Next steps
For the complete documentation index see: llms.txt
All documentation pages available in markdown.
What’s next: Part 3
You now have the two artifacts that matter for deployment: a saved model and a reproducible training dataset definition. Part 3 shows how to use them in a request-time prediction path.
You will switch from Spark batch reads to low-latency Aerospike key lookups, use get_feature_vector(), and connect feature retrieval directly to model inference.
This is where production constraints become real: even when model inference is fast, overall prediction latency depends on fetching the right features quickly for each request.
Continue to Part 3: Model Serving and start at Cell 14 in the same notebook.

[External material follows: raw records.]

/-- Two instances, each with one command to run right after reset; the second's OUT_BUF is the given storage. -/
def pair (shared first second : Nat) : List Placed :=
  [⟨0, 1, .running (State.reset.withFetchWord 16 first)⟩, ⟨2, shared, .running (State.reset.withFetchWord 16 second)⟩]

/-- How the instances of a system stand after a run of it. -/
def runsAfter (schedule : List Nat) (sys : List Placed) : Option (List Run) :=
  match systemRun schedule sys with
  | .next x => some (x.map Placed.run)
  | .fault _ => none
  | .refused _ => none

/-- PACK_CTL and PACK_MODE right after reset (V-PK-11): each instance faults in its own step, in either order (R58, D27). -/
theorem test_one_fault_leaves_the_other :
    runsAfter [0, 1] (pair 3 0x0001 0x0002) =
      some [.faulted (.unwritten (.carg (.w1 .thFlag))), .faulted (.unwritten (.carg (.w8 .minor)))] ∧
    runsAfter [1, 0] (pair 3 0x0001 0x0002) = runsAfter [0, 1] (pair 3 0x0001 0x0002) := by decide

/-- Four buffers of their own, with an instance that faults and one that runs on; and two that share one. -/
theorem witness_InstancesAreIndependent :
    (buffersDistinct (pair 3 0x0001 0x0011) = true ∧ ∃ p, (pair 3 0x0001 0x0011)[0]? = some p) ∧
    (∃ x y, (0 : Nat) ≠ 1 ∧ systemStep 0 (pair 3 0x0001 0x0011) = .next x ∧ systemStep 1 x = .next y) ∧
    buffersDistinct (pair 1 0x0040 0x0011) = false :=
  ⟨⟨by decide, _, rfl⟩, ⟨_, _, by decide, rfl, rfl⟩, by decide⟩

theorem witness_InterleavingsGiveTheSameResults :
    buffersDistinct (pair 3 0x0001 0x0011) = true ∧ ∀ n ∈ [1, 0, 1], n < (pair 3 0x0001 0x0011).length := by decide

end Sys2Proof.Tests
end

section
/-! PROOFS of the scope statements: the buffer primitives of R11 byte by byte (O7), and the legality of a configuration
by R7 (O54). -/

namespace Sys2Proof.Machine

/-! ### Reading a range of a buffer (R11) -/

theorem memReadBytes_length {B : Bytes} {off n : Nat} (h : off + n ≤ B.length) : (memReadBytes B off n).length = n := by
  simp only [memReadBytes, List.length_take, List.length_drop]
  omega

/-- Byte k of a range read is the buffer's byte k places past the range's start, in the buffer or not. -/
theorem readByte_memReadBytes {B : Bytes} {off n k : Nat} (hk : k < n) :
    readByte (memReadBytes B off n) k = readByte B (off + k) := by
  simp only [readByte, memReadBytes, List.getElem?_take_of_lt hk, List.getElem?_drop]

/-- A range one byte longer reads one byte more, at its end. -/
theorem memReadBytes_succ {B : Bytes} {off n : Nat} (h : off + (n + 1) ≤ B.length) :
    memReadBytes B off (n + 1) = memReadBytes B off n ++ [B.getD (off + n) 0] := by
  have hin : off + n < B.length := by omega
  simp [memReadBytes, List.take_add_one, List.getD_eq_getElem?_getD, List.getElem?_eq_getElem hin]

/-- Horner's step of MemRead: a range one byte longer shifts the value up by one digit in base 256. -/
theorem memRead_succ {B : Bytes} {off n : Nat} (h : off + (n + 1) ≤ B.length) :
    memRead B off (n + 1) = memRead B off n * 256 + (B.getD (off + n) 0).toNat := by
  rw [memRead, memReadBytes_succ h, beNat_append_byte, memRead]

/-- MemRead is the sum of the bytes of its range, the first with the highest power of 256. -/
theorem memRead_eq_sum (B : Bytes) (off n : Nat) (h : off + n ≤ B.length) :
    memRead B off n = ((List.range n).map fun k => (B.getD (off + k) 0).toNat * 256 ^ (n - 1 - k)).sum := by
  induction n with
  | zero => simp [memRead, memReadBytes, beNat]
  | succ n ih =>
    have weights : ∀ k ∈ List.range n, (B.getD (off + k) 0).toNat * 256 ^ (n + 1 - 1 - k) =
        (B.getD (off + k) 0).toNat * 256 ^ (n - 1 - k) * 256 := fun k hk => by
      have hexp : n + 1 - 1 - k = n - 1 - k + 1 := by have := List.mem_range.mp hk; omega
      rw [hexp, pow_succ, mul_assoc]
    rw [memRead_succ h, ih (by omega), List.range_succ, List.map_append, List.sum_append, List.map_congr_left weights,
      List.sum_map_mul_right]
    simp

/-! ### Writing a range of a buffer (R11, R44) -/

/-- Byte k of the string written stands k places past the write's start. -/
theorem readByte_memWriteBytes_inside {B s : Bytes} {off k : Nat} (h : off + s.length ≤ B.length) (hk : k < s.length) :
    readByte (memWriteBytes B off s) (off + k) = readByte s k := by
  rw [← readByte_memReadBytes hk, memReadBytes_memWriteBytes h]

/-- Byte k of the n bytes of a value is its digit of weight 256 ^ (n - 1 - k). -/
theorem readByte_beBytes {n k : Nat} (v : Nat) (hk : k < n) :
    readByte (beBytes n v) k = some (BitVec.ofNat 8 (v / 256 ^ (n - 1 - k))) := by
  have hpow : (2 : Nat) ^ (8 * (n - 1 - k)) = 256 ^ (n - 1 - k) := by rw [pow_mul]; norm_num
  simp [readByte, beBytes, hk, Nat.shiftRight_eq_div_pow, hpow]

theorem memWrite_length {B : Bytes} {off n v : Nat} (h : off + n ≤ B.length) :
    (memWrite B off n v).length = B.length :=
  memWriteBytes_length (by rwa [beBytes_length])

theorem readByte_memWrite_inside {B : Bytes} {off n v k : Nat} (h : off + n ≤ B.length) (hk : k < n) :
    readByte (memWrite B off n v) (off + k) = some (BitVec.ofNat 8 (v / 256 ^ (n - 1 - k))) := by
  rw [memWrite, readByte_memWriteBytes_inside (by rwa [beBytes_length]) (by rwa [beBytes_length]), readByte_beBytes v hk]

theorem readByte_memWrite_outside {B : Bytes} {off n v k : Nat} (h : off + n ≤ B.length) (hk : k < off ∨ off + n ≤ k) :
    readByte (memWrite B off n v) k = readByte B k :=
  readByte_memWriteBytes_outside (by rwa [beBytes_length]) (by rwa [beBytes_length])

/-- The n bytes of a machine word are its 8-bit slices, from the top one down: a slice is by definition a shift cut to
its width. -/
theorem beBytes_toNat {w : Nat} (n : Nat) (v : BitVec w) :
    beBytes n v.toNat = (List.range n).map fun k => v.extractLsb' (8 * (n - 1 - k)) 8 := rfl

/-- Settles O7: each primitive by its own law, and the u32 and u16 layouts as the slices of a word. -/
theorem bufferPrimitivesAreBigEndian : Obligations.BufferPrimitivesAreBigEndian := by
  refine ⟨memRead_eq_sum, fun B off n v h _ => ⟨memWrite_length h, ?_, ?_⟩, fun B off n h => ⟨memReadBytes_length h, ?_⟩,
    fun B s off h => ⟨memWriteBytes_length h, ?_, ?_⟩, fun v => beBytes_toNat 4 v, fun v => beBytes_toNat 2 v⟩
  · exact fun k hk => readByte_memWrite_inside h hk
  · exact fun k hk => readByte_memWrite_outside h hk
  · exact fun k hk => readByte_memReadBytes hk
  · exact fun k hk => readByte_memWriteBytes_inside h hk
  · exact fun k hk => readByte_memWriteBytes_outside h hk

/-! ### The legal configurations (R7) -/

theorem tagIsAscii_iff (c : Config) : c.tagIsAscii = true ↔ ∀ b ∈ Tag.bytes c.frameTypeTag, b.toNat ≤ 0x7F := by
  simp [Config.tagIsAscii, Tag.bytes, BitVec.le_def, and_assoc]

theorem codesInRange_iff (c : Config) : c.codesInRange = true ↔
    ∀ v ∈ [c.typecodeToken, c.typecodeTrigger, c.typecodePreq, c.typecodeCyclic], 65000 ≤ v.toNat := by
  simp [Config.codesInRange, Config.codeInRange, and_assoc]

theorem dispatchUnambiguous_iff (c : Config) : c.dispatchUnambiguous = true ↔ c.typecodeTrigger ≠ c.typecodeToken :=
  bne_iff_ne

theorem preqDistinct_iff (c : Config) : c.preqDistinct = true ↔ c.typecodePreq ≠ c.typecodeTrigger := bne_iff_ne

theorem bufferHoldsFixedFrames_iff (c : Config) : c.bufferHoldsFixedFrames = true ↔ 96 ≤ c.maxBufLen :=
  decide_eq_true_iff

/-- A configuration is legal exactly when it meets each of the five constraints of R7. -/
theorem config_legal_iff (c : Config) : c.legal = true ↔
    (∀ b ∈ Tag.bytes c.frameTypeTag, b.toNat ≤ 0x7F) ∧
    (∀ v ∈ [c.typecodeToken, c.typecodeTrigger, c.typecodePreq, c.typecodeCyclic], 65000 ≤ v.toNat) ∧
    c.typecodeTrigger ≠ c.typecodeToken ∧ c.typecodePreq ≠ c.typecodeTrigger ∧ 96 ≤ c.maxBufLen := by
  rw [← tagIsAscii_iff, ← codesInRange_iff, ← dispatchUnambiguous_iff, ← preqDistinct_iff, ← bufferHoldsFixedFrames_iff]
  simp only [Config.legal, Bool.and_eq_true, and_assoc]

/-- A configuration that breaks a constraint has no step (R157). -/
theorem step_of_illegal {s : State} (h : s.config.legal = false) : step s = .refused .illegalConfiguration :=
  if_neg (by rw [h]; exact Bool.false_ne_true)

/-- Settles O54: legality constraint by constraint, and the refusing branch of step. -/
theorem illegalConfigurationIsRefused : Obligations.IllegalConfigurationIsRefused :=
  ⟨config_legal_iff, fun _ h => step_of_illegal h⟩

end Sys2Proof.Machine
end

section
/-! PROOFS of the state statements, first part: what a step can do, said once. An operation that answers a next state
commits the writes of its family, or leaves everything but STATUS (R42, R136); a step runs one entry of the host's program. -/

namespace Sys2Proof.Machine

/-! ### What a staged operation ends with -/

/-- A staged operation that reaches its end does so with `P`, and marks no error with W but the one a decode inside PARSE
can end with (R80: 0x81 is the only wrapped code that is ever written). -/
structure StagedPost {α : Type} (P : α → Prop) (x : Except Stop α) : Prop where
  ok : ∀ a, x = .ok a → P a
  wrapped : ∀ e, x = .error (.raiseWrapped e) → e = .tooShortToParse

theorem stagedPost_ok {α : Type} {P : α → Prop} {a : α} (h : P a) : StagedPost P (.ok a : Except Stop α) :=
  ⟨fun _ e => Except.ok.inj e ▸ h, nofun⟩

theorem stagedPost_raise {α : Type} {P : α → Prop} (e : ErrorCode) : StagedPost P (.error (.raise e) : Except Stop α) :=
  ⟨nofun, nofun⟩

theorem stagedPost_raiseWrapped {α : Type} {P : α → Prop} :
    StagedPost P (.error (.raiseWrapped .tooShortToParse) : Except Stop α) :=
  ⟨nofun, fun _ he => (Stop.raiseWrapped.inj (Except.error.inj he)).symm⟩

theorem StagedPost.bind {α β : Type} {P : α → Prop} {Q : β → Prop} {x : Except Stop α} {f : α → Except Stop β}
    (hx : StagedPost P x) (hf : ∀ a, P a → StagedPost Q (f a)) : StagedPost Q (x >>= f) where
  ok b hb := by
    obtain ⟨a, ha, hb⟩ := staged_bind_eq_ok.mp hb
    exact (hf a (hx.ok a ha)).ok b hb
  wrapped e he := by
    rcases staged_bind_eq_error.mp he with he | ⟨a, ha, he⟩
    · exact hx.wrapped e he
    · exact (hf a (hx.ok a ha)).wrapped e he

Project directory snapshot
If you followed the full tutorial, your project directory may look like this:
Directoryfeature-store-tutorial/
- aerospike-spark-5.0.1-spark3.5-scala2.13-clientunshaded.jar Spark connector
- feature_store_tutorial.ipynb Your Jupyter notebook (Parts 1 and 2)
Directorymodels/
Directorytrip_decline_risk_lr/ Saved Logistic Regression model
- …
Directorydatasets/
Directorytrip-decline-risk-v1/ Materialized dataset Parquet files
- …
Advanced topics
Once you’ve completed the tutorial, consider coming back and exploring other classifiers besides logistic regression.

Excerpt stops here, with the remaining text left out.